The initial release of the Asfgrid by Sharma & Stello (2016) was published as part of an investigation of the Kepler red giant sample (Sharma et al., 2016). It was therefore made to cover the typical ranges in mass and [Fe/H] of those stars with most grid points concentrated in the parameter range where most Kepler giants were found. Because the community is increasingly studying oscillations in stars in the more extreme ends of the mass-[Fe/H] parameter space we have extended the Asfgrid from its initial 247 grid points in mass-[Fe/H] (see black points in Figure 1) to now having 632 points (black and red points). This extension was mainly made to cover the low-mass stars ($0.6<M/\mathrm{M}_{\odot}<0.8$) and to ensure that interpolations become more accurate at low metallicities ($-3<\mathrm{[Fe/H]}<-1.4$) where the initial grid was sparse. In addition, we have extended the grid to slightly higher mass ($M/\mathrm{M}_{\odot}\leq 5.5$) and higher metallicity ([Fe/H] $\leq 0.5$) relative to the initial release.
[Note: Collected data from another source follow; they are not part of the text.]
-- ==== Sys2Proof/Tests/Slice0.lean ====
section
/-! SUPPORT. The model's own tests: ill-formed operands, decoding of words written out from the opcode table, one step of
each operation against spec/95_test_vectors.md, and for every obligation with hypotheses a witness that meets them. -/

namespace Sys2Proof.Tests

set_option Elab.async false

open Sys2Proof Sys2Proof.Machine

/-! ### A machine for tests -/

/-- The example configuration EX (40_transport.md). -/
def exParams : Params where
  sdaBit := 0
  sckBit := 1
  pgmBit := 2
  wrBit := 3
  hsaBit := 2
  hsbBit := 3
  ctrlXorMask := 0x00#8
  sinBit := 7
  hs0 := { hsa := false, hsb := true }
  hs1 := { hsa := false, hsb := false }
  hs2 := { hsa := false, hsb := true }
  readOrder := .sampleThenPulse
  tStepUs := 1
  cmdSettleUs := 1
  ctrlIdle := 0x08#8
  chipTable := []
  cmdAddr := 0x5555#24

/-- The entry state under EX, with a port that never fails and a host that never cancels. -/
def ex : State where
  params := exParams
  ctrl := 0x08#8
  data := 0x00#8
  physCtrl := 0x08#8
  physData := 0x00#8
  handle := .opened
  cancelFlag := false
  faulted := none
  refused := none
  trace := []
  outcomes := []
  active := none
  calls := []
  internalsExposed := false
  identified := none
  supplySettled := true
  frameReg := 0x000000#24
  mem := []
  fixture := .none
  oracle :=
    { portScript := [(1000000, .ok)], statusScript := [], hostScript := [(1000000, false)], portIdx := 0,
      statusIdx := 0, pollIdx := 0 }

/-- The chip of the L3 programs. -/
def exChip : JedecChip :=
  { mode := .array, seq := [], armed := false, busy := 0, eraseBusyLoads := 4, mfr := 0x12#8, dev := 0x34#8 }

/-- EX with the transparent memory. -/
def exRam : State := { ex with fixture := .ram, mem := [(0x102, 0x7E#8)] }

/-- EX with the JEDEC chip. -/
def exJedec : State := { ex with fixture := .jedec exChip }

/-- EX with status bytes for the reads. -/
def exReads (script : List (Nat × Byte)) : State := { ex with oracle := { ex.oracle with statusScript := script } }

/-- EX with a port that fails at one access. -/
def exFails (n : Nat) (reached : Bool) : State :=
  { ex with oracle := { ex.oracle with portScript := [(n, .ok), (1, .fail reached), (1000000, .ok)] } }

/-- EX with a host that cancels after `n` polls. -/
def exCancels (n : Nat) : State :=
  { ex with oracle := { ex.oracle with hostScript := [(n, false), (1000000, true)] } }

/-- EX with the handle closed. -/
def exClosed : State := { ex with handle := .closed }

/-- The byte-programmable chip of the vectors. -/
def cfgA : ChipConfig :=
  { id := 0x1234#16, size := 0x20000#32, sectorSize := 0#32, name := "A", maxWriteUsec := 20#32,
    maxChipEraseSec := 10#32 }

/-- The sector-programmed chip of the vectors. -/
def cfgS : ChipConfig :=
  { id := 0xABCD#16, size := 0x40000#32, sectorSize := 4#32, name := "S", maxWriteUsec := 7#32,
    maxChipEraseSec := 10#32 }

/-- A record with a bad sector size. -/
def cfgBad : ChipConfig := { cfgA with sectorSize := 3#32 }

/-- A property of the next state. -/
def after (o : Host.Outcome State Fault Refusal) (k : State → Bool) : Bool :=
  match o with
  | .next t => k t
  | .fault _ => false
  | .refused _ => false

theorem next_of_after {o : Host.Outcome State Fault Refusal} {k : State → Bool} (h : after o k = true) :
    ∃ t, o = .next t ∧ k t = true := by
  cases o with
  | next t => exact ⟨t, rfl, h⟩
  | fault f => cases h
  | refused r => cases h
For the extension we used identical input physics and the same version of MESA (v6950) (Paxton et al., 2011, 2013, 2015) to calculate the stellar models ensuring consistency with the initial grid, which forms part of the final grid. The evolution was terminated at the tip of the asymptotic giant branch. We also used the same version of GYRE (v3.1) (Townsend & Teitler, 2013) with the same settings to calculate the adiabatic frequencies and the White et al. (2011) method to derive $\Delta\nu$ from those frequencies. Further details about the models are given in Sharma et al. (2016, section 2.3).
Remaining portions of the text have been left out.